The cobbled pathways are crowded with colorful shops filled with the most intricate of handmade crafts. However, the people standing behind each counter are the ones who call this place home. This is their livelihood, catering to the whims and fancies of foreign travelers. They spend their days peddling gifts and negotiating prices for items containing not only time and effort, but heart and soul as well.


There is the weathered face of a woman who has seen many things in her lifetime, watching with keen eyes to ensure the teenagers perusing her items do not run off without making a payment. Across the street, a young woman stands quietly while a belligerent vacationer deems her jewelry cheap quality. A gentleman accepts an offer of two for the price of one on jars of salsa he made from his ancestor’s recipe just so he can make a sale for the day.

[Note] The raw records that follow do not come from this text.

/-- What becomes of a packet at a router or bridge (R334, R335): forwarded, forwarded with a corrected header, dropped
for an uncorrectable header. -/
inductive HopFate | forward (link : Chan) | corrected (link : Chan) | dropped (link : Chan)
  deriving DecidableEq, Repr

/-- What an inbound peer request asks (R348): a read, a write, or an operation of the vault's reduction unit with its source core
and port, sequence number and generation (R312): AMO, CAS with its expected value, RED, or a granule of a CRED from a copy channel. AMO
and CAS return the old value. -/
inductive PeerKind
  | read | write
  | amo (op : AmoOp) (core : Nat) (seq : BitVec 16) (gen : BitVec 8)
  | cas (expect : BitVec 64) (core : Nat) (seq : BitVec 16) (gen : BitVec 8)
  | red (op : AmoOp) (core : Nat) (seq : BitVec 16) (gen : BitVec 8)
  | cred (op : RedOp) (fmt : CredFmt) (core chan : Nat) (seq : BitVec 16) (gen : BitVec 8)
  deriving DecidableEq, Repr

/-- Where an inbound peer request comes from (R348): the Gararo link that it arrives on and the peer. -/
structure PeerSource where
  link : Nat
  peer : Nat
  deriving DecidableEq, Repr

/-- What bring-up finds (R256, R384, R393): the Loft frame count, the digests of the boot images in their order, each with
whether its signature holds, and whether the other steps pass. -/
structure Bringup where
  loftF : Nat
  images : List (BitVec 512 × Bool)
  passed : Bool
  deriving DecidableEq, Repr

/-- What a Gararo switch reports (R347): a route to a peer over a link, or none. -/
structure RouteReport where
  peer : Nat
  link : Nat
  up : Bool
  deriving DecidableEq, Repr

/-- The register block that a host write names (R340, R349, R379): BAR0 of a virtual function, BAR0 of the physical
function, the debug block. -/
inductive RegSpace | vf (n : Nat) | pf | debug
  deriving DecidableEq, Repr

/-- The state that an uncorrectable error strikes (R259, R260, R364). -/
inductive ErrTarget
  | g (core slot num : Nat) | m (core slot num : Nat) | h (row slot num : Nat) | csr (row slot num : Nat)
  | pool (core granule : Nat) | cellar (granule : Nat) | control (row : Nat)
  deriving DecidableEq, Repr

The majority of those who fill the square carry sunscreen and passports, easily concealing the true identity of Cozumel. But then, a young boy walks down a crack in the sidewalk. He wears a white polo with navy shorts, a school uniform. No older than six, baby fat still clings to his tanned cheeks and dark features. Smiling a grin of innocence, he extends his arms like a soaring bird and closes his eyes as he toddles down the street. All the way, he sings a nursery rhyme in Spanish.

Just as he’s about to collide with an elder couple consulting a map, his frazzled mother calls to him from a nearby counter displaying embroidered beach bags. She shouts a scolding to him, and he opens his eyes just short of the strangers. Taking in the scene from a distance, he catches me watching, grins shyly and waves his small fingers. When his mother calls a second time, he runs to her obediently. Shaking a finger at her son, once she’s gotten through to him, he sits on a chair beside her and sucks on a red colored candy. When it starts to drip, red bleeds across the white cotton of his shirt.

Bright, shiny travel brochures fail to present the true points of interest within Cozumel. They neglect to include the people who breathe life into this destination. Commercializing historical ruins and snorkeling wonders, the culture of its people is easily overlooked by visitors. Yet, it is these people and their ways of life that make a vacation to Mexico such a pleasure. The residents are those who make each visit such a joy, who cater to the needs and wants of those who do not belong. It is not the beauty of Mexico that we should be marveling at, but the beauty its people bring to it.